Miriam let go of a soft sigh, turning her gaze inward. "When I was a girl, learning under my own grandmother, she spoke of something like this as, 'hasira ya roho', which in your language comes out as 'the anger of the spirits'. But she herself hadn't seen one, nor her teacher. Yet, here I am, and here you are."
Sam's head fell back against the chair to stare at the ceiling and trailing dregs of the incense smoke disappearing in the darkness. The coals of his frustration churned again; they apparently hadn't burned themselves out, yet. He let out a rueful huff of a laugh. "A ghost storm."
"What's that, boy?"
"You're as deranged as the rest of them." He brought his head back forward, stared at Miriam's darker face in the dark room.

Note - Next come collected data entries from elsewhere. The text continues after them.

-- ==== Sys2Proof/WellFormed.lean ====
section
/-!
DEFINITION. What must hold of a parameter set (R8), of a parameter set for a strip (R8) and of a command for the host to
keep its contract (R92, R222). The operand checks of the assembler (R81) stand beside the assembler, in Machine/Script.lean.
-/

namespace Sys2Proof

/-- The constraints of R8 (and `0 <= COLOR_DEFAULT < K` of R7) that every parameter set must meet. -/
abbrev Params.ok (p : Params) : Prop :=
  (1 ≤ p.n ∧ p.n ≤ 65535) ∧ (1 ≤ p.t0h ∧ p.t0h < p.t1h) ∧ 1 ≤ p.t0l ∧ 1 ≤ p.t1l ∧ 1 ≤ p.resetCyc ∧
    (2 ≤ p.tps ∧ p.tps ≤ 255) ∧ (1 ≤ p.graceTicks ∧ p.graceTicks ≤ 255) ∧ (1 ≤ p.k ∧ p.k ≤ 256) ∧ p.colorDefault < p.k

/-- A duration of `cyc` clock cycles lies inside a window (R8). DESIGN CHOICE, log 27: a duration equal to an end of the window
lies inside it. -/
abbrev Params.fits (p : Params) (cyc : Nat) (w : Window) : Prop :=
  w.least ≤ cyc * p.tClk ∧ ∀ m ∈ w.most, cyc * p.tClk ≤ m

/-- The parameter set is *in tolerance for a strip* (R8). The block cannot check it (R123); no step depends on it. -/
abbrev Params.inTolerance (p : Params) (d : StripSheet) : Prop :=
  p.fits p.t0h d.t0h ∧ p.fits p.t0l d.t0l ∧ p.fits p.t1h d.t1h ∧ p.fits p.t1l d.t1l ∧ p.fits p.resetCyc d.gap

/-- `SECONDS` counts seconds of wall time (R163, R214 (3)): `TPS * T_TICK` is one second. -/
abbrev Params.secondsAreReal (p : Params) : Prop := p.tps * p.tTick = 1000000000000

/-- The host keeps the index precondition (R92 "Precondition: `index < N`", R222). Every `Instr` is well formed as a word
(its operands have the widths of their fields); an index at or above `N` decodes and faults when executed (R80). -/
abbrev Instr.WellFormed (p : Params) : Instr → Prop
  | .set idx _ _ _ => idx.toNat < p.n
  | .clr idx => idx.toNat < p.n
  | .get idx => idx.toNat < p.n
  | .nop => True
  | .setall _ _ _ => True
  | .clrall => True
  | .flush => True
  | .setpres _ => True
  | .rdstat _ => True
  | .cnext => True

end Sys2Proof
end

But Miriam only nodded in agreement, her mouth upturned into a frown. "It's true, I overestimated my knowledge. It was all I could do, in the end, to try to protect the festival, but even that isn't certain in this storm. So I asked my family to leave. At least - " Miriam took in a deep breath then sighed, letting her shoulders go along with it. "I can join my ancestors knowing they made it away safely, and tried my hardest to the very end."
She smiled at Sam again. He didn't return it. This was going to be his life, he supposed, in that moment. Running until he met the next crazy person, the next monster. If it wasn't his brother, it was this woman. And if it wasn't her, then it would be people like Jameson. And when there were no more people to run into, he would get caught in storms, like this one, one after the other till his legs fell off. It would be endless: it would be dizzying. What point was there in it anymore?
Where am I going?
"Clear your head, my friend," Miriam said. It was her turn to wave her hand through the air, catching, not the smoke of the incense, but something perhaps that only she was seeing. Sam jerked back on instinct. Her frowning eyes were on his while she pushed aside…whatever it was. "You have so much inside," she said while she waved, her voice full of earnestness and her scarves fluttering at her wrist. "You must be running out of room."
Sam leapt from his seat. The chair caught the floor and clamored to the ground behind him as Miriam stared up at him, eyes wide in surprise. Sam's fingers were shaking, he knew, almost in time with his racing heart. Anyone else might have thought the mysterious inside of the tent was alluring but suddenly Sam felt like he was in a hell, in the middle of a fire, with anywhere other than here to be. He was breathing fast, holding Miriam's stare with his own furious one, till Ivan came out from the corner of some hidden darkness to stand behind Miriam, his arms crossed. When Sam looked he saw a protectiveness in Ivan's eyes.
"I'm not your friend," was all Sam could say.
Miriam let her hand fall. "Not with this attitude you aren't." She spared a glance behind for her grandson and raised a calm hand. Ivan gave a silent, stone-faced nod and backed away, but not into the darkness, choosing instead a place where he knew Sam could still see him. "We don't have to be friends, then, Sam, we'll keep it purely business. Show me this charm that plagues you."